§ WHAT IS NEEDED
Wherever "theorem" appears in the records below, copy the line that holds it.

§ Source records
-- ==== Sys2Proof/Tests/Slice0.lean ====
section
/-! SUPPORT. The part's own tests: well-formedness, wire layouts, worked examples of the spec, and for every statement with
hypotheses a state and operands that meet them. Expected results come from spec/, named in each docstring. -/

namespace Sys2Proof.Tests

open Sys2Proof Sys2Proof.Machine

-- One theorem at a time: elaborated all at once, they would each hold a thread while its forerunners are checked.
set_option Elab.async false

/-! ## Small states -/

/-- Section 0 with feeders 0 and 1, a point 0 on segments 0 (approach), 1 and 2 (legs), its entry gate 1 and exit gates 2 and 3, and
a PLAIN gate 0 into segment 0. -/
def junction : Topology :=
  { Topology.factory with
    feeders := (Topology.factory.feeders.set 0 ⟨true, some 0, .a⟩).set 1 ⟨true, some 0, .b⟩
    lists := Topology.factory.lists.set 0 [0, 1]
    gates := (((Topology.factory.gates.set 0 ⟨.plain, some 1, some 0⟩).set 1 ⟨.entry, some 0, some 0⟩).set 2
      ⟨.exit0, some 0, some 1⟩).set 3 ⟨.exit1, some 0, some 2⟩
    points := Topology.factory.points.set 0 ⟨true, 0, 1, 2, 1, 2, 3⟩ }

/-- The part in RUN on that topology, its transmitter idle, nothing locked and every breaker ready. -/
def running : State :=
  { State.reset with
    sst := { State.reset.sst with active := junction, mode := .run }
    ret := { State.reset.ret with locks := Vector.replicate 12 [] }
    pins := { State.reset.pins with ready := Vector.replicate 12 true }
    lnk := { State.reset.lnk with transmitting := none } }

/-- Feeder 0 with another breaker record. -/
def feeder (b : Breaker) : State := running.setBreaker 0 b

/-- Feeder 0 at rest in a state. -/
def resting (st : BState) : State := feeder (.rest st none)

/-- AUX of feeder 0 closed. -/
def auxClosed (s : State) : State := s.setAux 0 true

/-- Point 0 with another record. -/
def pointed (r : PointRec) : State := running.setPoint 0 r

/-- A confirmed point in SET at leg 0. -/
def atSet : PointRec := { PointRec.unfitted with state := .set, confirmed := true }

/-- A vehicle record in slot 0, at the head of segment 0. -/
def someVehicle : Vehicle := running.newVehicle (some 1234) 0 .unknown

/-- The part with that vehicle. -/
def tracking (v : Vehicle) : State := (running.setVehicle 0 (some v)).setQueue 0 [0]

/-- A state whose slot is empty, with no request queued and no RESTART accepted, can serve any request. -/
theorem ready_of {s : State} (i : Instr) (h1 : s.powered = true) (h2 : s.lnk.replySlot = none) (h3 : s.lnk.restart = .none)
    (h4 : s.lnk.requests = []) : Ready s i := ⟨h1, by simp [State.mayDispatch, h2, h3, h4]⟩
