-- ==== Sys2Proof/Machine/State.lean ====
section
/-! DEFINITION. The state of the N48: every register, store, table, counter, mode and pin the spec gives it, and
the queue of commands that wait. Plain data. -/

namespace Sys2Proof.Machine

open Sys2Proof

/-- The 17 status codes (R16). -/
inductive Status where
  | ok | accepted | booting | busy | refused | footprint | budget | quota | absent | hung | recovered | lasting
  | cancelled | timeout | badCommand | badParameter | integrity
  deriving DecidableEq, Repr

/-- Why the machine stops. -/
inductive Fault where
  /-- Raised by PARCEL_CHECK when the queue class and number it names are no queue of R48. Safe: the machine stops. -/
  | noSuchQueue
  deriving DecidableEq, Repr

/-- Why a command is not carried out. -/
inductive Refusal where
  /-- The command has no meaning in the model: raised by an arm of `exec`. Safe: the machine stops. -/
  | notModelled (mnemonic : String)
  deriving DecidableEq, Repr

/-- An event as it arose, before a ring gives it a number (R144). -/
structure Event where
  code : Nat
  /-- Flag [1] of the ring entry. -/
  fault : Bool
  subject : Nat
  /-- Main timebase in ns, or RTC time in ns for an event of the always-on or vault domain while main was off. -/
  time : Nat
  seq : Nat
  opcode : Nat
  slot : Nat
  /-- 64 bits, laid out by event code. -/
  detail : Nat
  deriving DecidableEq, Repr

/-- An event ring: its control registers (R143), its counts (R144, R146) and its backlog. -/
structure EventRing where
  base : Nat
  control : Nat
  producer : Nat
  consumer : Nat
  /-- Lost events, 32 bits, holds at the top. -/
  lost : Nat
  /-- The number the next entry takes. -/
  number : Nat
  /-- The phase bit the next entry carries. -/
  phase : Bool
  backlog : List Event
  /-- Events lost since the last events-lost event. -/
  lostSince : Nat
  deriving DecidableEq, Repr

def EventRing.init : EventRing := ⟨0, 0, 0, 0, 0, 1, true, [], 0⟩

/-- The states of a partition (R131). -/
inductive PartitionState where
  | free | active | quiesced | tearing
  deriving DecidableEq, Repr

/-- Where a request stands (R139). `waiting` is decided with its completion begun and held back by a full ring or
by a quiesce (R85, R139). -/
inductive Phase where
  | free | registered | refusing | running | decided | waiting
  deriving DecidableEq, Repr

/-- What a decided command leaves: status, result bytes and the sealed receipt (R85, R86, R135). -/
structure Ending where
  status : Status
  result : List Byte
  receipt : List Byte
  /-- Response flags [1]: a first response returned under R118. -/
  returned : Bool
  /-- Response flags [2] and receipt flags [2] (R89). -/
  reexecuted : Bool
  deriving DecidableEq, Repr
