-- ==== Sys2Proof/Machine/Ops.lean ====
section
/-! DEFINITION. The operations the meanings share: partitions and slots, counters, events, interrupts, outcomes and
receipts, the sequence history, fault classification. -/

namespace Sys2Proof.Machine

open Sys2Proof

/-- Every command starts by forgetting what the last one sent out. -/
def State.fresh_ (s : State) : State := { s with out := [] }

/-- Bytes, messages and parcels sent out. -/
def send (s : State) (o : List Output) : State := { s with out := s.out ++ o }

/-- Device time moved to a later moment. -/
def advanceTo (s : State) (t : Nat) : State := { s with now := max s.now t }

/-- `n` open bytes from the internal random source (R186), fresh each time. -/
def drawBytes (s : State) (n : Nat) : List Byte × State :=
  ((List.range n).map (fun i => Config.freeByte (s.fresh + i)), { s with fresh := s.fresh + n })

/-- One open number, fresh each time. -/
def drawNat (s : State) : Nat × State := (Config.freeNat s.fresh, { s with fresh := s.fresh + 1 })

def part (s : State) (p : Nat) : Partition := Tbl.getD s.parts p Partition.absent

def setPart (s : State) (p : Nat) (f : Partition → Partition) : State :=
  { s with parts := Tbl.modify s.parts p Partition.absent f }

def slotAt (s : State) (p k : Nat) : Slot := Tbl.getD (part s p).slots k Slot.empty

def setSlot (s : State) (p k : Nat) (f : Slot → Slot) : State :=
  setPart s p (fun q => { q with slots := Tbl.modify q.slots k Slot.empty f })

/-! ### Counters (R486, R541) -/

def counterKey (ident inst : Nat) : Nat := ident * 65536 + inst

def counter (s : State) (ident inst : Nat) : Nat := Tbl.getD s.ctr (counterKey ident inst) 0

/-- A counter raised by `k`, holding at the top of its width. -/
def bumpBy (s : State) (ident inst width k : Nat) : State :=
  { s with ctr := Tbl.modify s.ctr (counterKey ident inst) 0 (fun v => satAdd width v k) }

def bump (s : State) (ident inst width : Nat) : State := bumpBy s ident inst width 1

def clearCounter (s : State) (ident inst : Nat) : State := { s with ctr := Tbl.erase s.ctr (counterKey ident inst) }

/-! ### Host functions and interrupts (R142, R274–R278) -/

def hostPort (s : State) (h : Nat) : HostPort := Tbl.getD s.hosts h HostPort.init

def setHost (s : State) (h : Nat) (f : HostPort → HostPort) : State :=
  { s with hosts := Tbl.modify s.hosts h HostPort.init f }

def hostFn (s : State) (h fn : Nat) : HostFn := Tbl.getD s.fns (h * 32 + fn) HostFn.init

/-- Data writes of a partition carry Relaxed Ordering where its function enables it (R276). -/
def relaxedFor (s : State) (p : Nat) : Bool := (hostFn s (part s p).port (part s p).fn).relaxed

§ SOLUTION TO THIS PROBLEM
-- One theorem at a time: elaborated all at once, they would each hold a thread while its forerunners are checked.
theorem ready_of {s : State} (i : Instr) (h1 : s.powered = true) (h2 : s.lnk.replySlot = none) (h3 : s.lnk.restart = .none)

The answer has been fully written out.